## Exercise brief
Take the data below and extract the lines from the one with "(s.dev.stage ≠ 0" to the one with "t → t.host = s.host", inclusive, exactly as written.

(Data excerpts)
■ ■ ■ ■ ■

-- ==== Sys2Proof/Certificates/Slice0/Obligations.lean ====
section
/-! DEFINITION. The statements for the provers: what a step does, what the commands of every family do to the state, and what they leave as it
was. `t.dev = { s.dev with f := … }` says that no other field of the device changed, `Dev.regsKept` that no other register did. -/

namespace Sys2Proof.Machine

/-- `s` with the device `d`: host memory and the queue stay. -/
def State.withDev (s : State) (d : Dev) : State := { s with dev := d }

/-- Every register outside `as` holds in `e` what it holds in `d`. -/
def Dev.regsKept (d e : Dev) (as : List Nat) : Prop := ∀ a, a ∉ as → e.reg a = d.reg a

/-- Every packet but that of context `c` is in `e` as in `d`. -/
def Dev.pktsKept (d e : Dev) (c : Nat) : Prop := ∀ k, k ≠ c → e.pkt k = d.pkt k

/-- One reference to data `id` is given up: the last frees it, an earlier one leaves one reference less (R315). -/
def Dev.dataFreed (d e : Dev) (id : Nat) : Prop :=
  ∀ x, Map.find d.data id = some x → Map.find e.data id = (if x.refs ≤ 1 then none else some { x with refs := x.refs - 1 })

/-- What counter `a` holds after `n` more (R550). -/
def Dev.plus (d : Dev) (a n : Nat) : Word := BitVec.ofNat 64 (((d.reg a).toNat + n) % 2 ^ 48)

/-- The commands that may write host memory: records, completions and commands of submission rings. -/
def mayWriteHost : Instr → Bool
  | .captureRecordWrite => true
  | .tsReportWrite => true
  | .capRecordWrite => true
  | .notificationWrite => true
  | .engMsgWrite _ => true
  | .faultRecordWrite _ => true
  | .completionWrite _ => true
  | .rxAssign _ => true
  | .subPad _ _ => true
  | .subNop _ _ => true
  | .subCopy _ _ => true
  | .subWriteInline _ _ => true
  | .subTx _ _ _ => true
  | .subRxBuf _ _ => true
  | .subXltInv _ _ => true
  | .xltInvDone _ _ => true
  | .xltWalk _ _ _ _ _ _ => true
  | .dmaChunk _ _ _ => true
  | .tabInsert _ _ => true
  | .tabDelete _ _ => true
  | .tabSearch _ _ _ => true
  | .tabNext _ _ _ => true
  | .tabFlushPort _ _ => true
  | .tabAgeScan _ _ => true
  | .tabFlow _ _ _ => true
  | .tabFence _ _ => true
  | _ => false

end Sys2Proof.Machine

open Sys2Proof Sys2Proof.Machine

/-! ### The machine as a whole -/

/-- A step takes the command at the front of the queue and runs it with the rest of the queue. -/
def Obligations.StepRunsFront : Prop :=
  ∀ (c : Instr) (rest : List Instr) (s : State), step { s with pending := c :: rest } = exec c { s with pending := rest }

/-- On an empty queue one nanosecond passes (log entry 14). In POWER nothing changes. Elsewhere the time since the cold start grows by one;
while the time base runs, TIM_FREE advances by 1 ns and the time counter by (1 + ADJ × 2^-40) ns (R371, R373), and while it does not run both
stand. -/
def Obligations.StepOnEmptyQueue : Prop :=
  ∀ s : State, s.pending = [] → ∃ t, step s = .next t ∧ t.host = s.host ∧ t.pending = [] ∧
    (s.dev.stage = 0 → t = s) ∧
    (s.dev.stage ≠ 0 → t.dev.elapsed = s.dev.elapsed + 1 ∧ t.dev.pkts = s.dev.pkts ∧ t.dev.tables = s.dev.tables ∧ t.dev.queues = s.dev.queues ∧
      (s.dev.tim.locked = false → t.dev.tim = s.dev.tim) ∧
      (s.dev.tim.locked = true → t.dev.tim.free = s.dev.tim.free + 1 ∧
        t.dev.tim.cnt = s.dev.tim.cnt + BitVec.ofInt 72 (2 ^ 40 + signed (s.dev.fld Reg.TIM_RATE F.TIM_RATE_ADJ) 32)))

/-- Every command, in every state and with every operand, answers a next state and leaves the queue of waiting commands as it is. -/
def Obligations.EveryCommandRuns : Prop :=
  ∀ (c : Instr) (s : State), ∃ t, exec c s = .next t ∧ t.pending = s.pending

/-- Only the commands that write records, completions, a submission command's data or an owed PI writeback write host memory; every other command leaves every
byte of it unchanged. -/
def Obligations.HostMemoryKept : Prop :=
  ∀ (c : Instr) (s t : State), mayWriteHost c = false → exec c s = .next t → t.host = s.host

/-- The invariant: every step keeps the host memory that the device has written in its canonical form. -/
def Obligations.HostCanonicalKept : Prop :=
  ∀ s t : State, s.hostOk → step s = .next t → t.hostOk

/-- What reset leaves: no command waits, nothing is written to host memory, nothing is in flight, both generations are EMPTY, and every
register of BAR0 holds its reset value. -/
def Obligations.ResetState : Prop :=
  State.reset.hostOk ∧ State.reset.pending = [] ∧ State.reset.dev.pkts = [] ∧ State.reset.dev.queues = [] ∧
  State.reset.dev.tables = [] ∧ State.reset.dev.engines = [] ∧ (∀ g, (State.reset.dev.gen g).st = .empty) ∧
  State.reset.dev.regsOk = true ∧ ∀ a, State.reset.dev.reg a = regReset a

/-! ### Register writes and events -/

/-- A register write to a register of plain storage stores its RW fields, clears the W1C bits written 1 and keeps every other bit (R16), an
unassigned address takes none (R13), and no other register changes. Shown for FLT registers without a start field of their own. A 32-bit write
of either half of SYS_SB_SCRATCH writes that half alone (R11). -/
def Obligations.RegisterWritePlain : Prop :=
  ∀ (a : Nat) (v : Word) (s : State),
    (s.dev.running = true → 0x10000 ≤ a → a < 0x20000 → a % 8 = 0 → evtAt a = none →
      a ≠ Reg.FLT_INJECT → a ≠ Reg.FLT_TREPAIR → a ≠ Reg.FLT_SCRUB → (∀ k, k < 3 → a ≠ Reg.FLT_STATUS k) →
      exec (.registerWrite a v false) s = .next (match regFam a with
        | some f => s.withDev (s.dev.setReg a (applyWrite f.fields (s.dev.reg a) v))
        | none => s)) ∧
    (∀ h, h < 2 → s.dev.stage ≠ 0 →
      exec (.registerWrite (Reg.SYS_SB_SCRATCH + 4 * h) v true) s =
        .next (s.withDev (s.dev.setReg Reg.SYS_SB_SCRATCH (Fld.put ⟨32 * h, 32⟩ (s.dev.reg Reg.SYS_SB_SCRATCH) (v.toNat % 2 ^ 32)))))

■ ■ ■ ■ ■

## Exercise result
    (s.dev.stage ≠ 0 → t.dev.elapsed = s.dev.elapsed + 1 ∧ t.dev.pkts = s.dev.pkts ∧ t.dev.tables = s.dev.tables ∧ t.dev.queues = s.dev.queues ∧
      (s.dev.tim.locked = false → t.dev.tim = s.dev.tim) ∧
      (s.dev.tim.locked = true → t.dev.tim.free = s.dev.tim.free + 1 ∧
        t.dev.tim.cnt = s.dev.tim.cnt + BitVec.ofInt 72 (2 ^ 40 + signed (s.dev.fld Reg.TIM_RATE F.TIM_RATE_ADJ) 32)))

/-- Every command, in every state and with every operand, answers a next state and leaves the queue of waiting commands as it is. -/
def Obligations.EveryCommandRuns : Prop :=
  ∀ (c : Instr) (s : State), ∃ t, exec c s = .next t ∧ t.pending = s.pending

/-- Only the commands that write records, completions, a submission command's data or an owed PI writeback write host memory; every other command leaves every
byte of it unchanged. -/
def Obligations.HostMemoryKept : Prop :=
  ∀ (c : Instr) (s t : State), mayWriteHost c = false → exec c s = .next t → t.host = s.host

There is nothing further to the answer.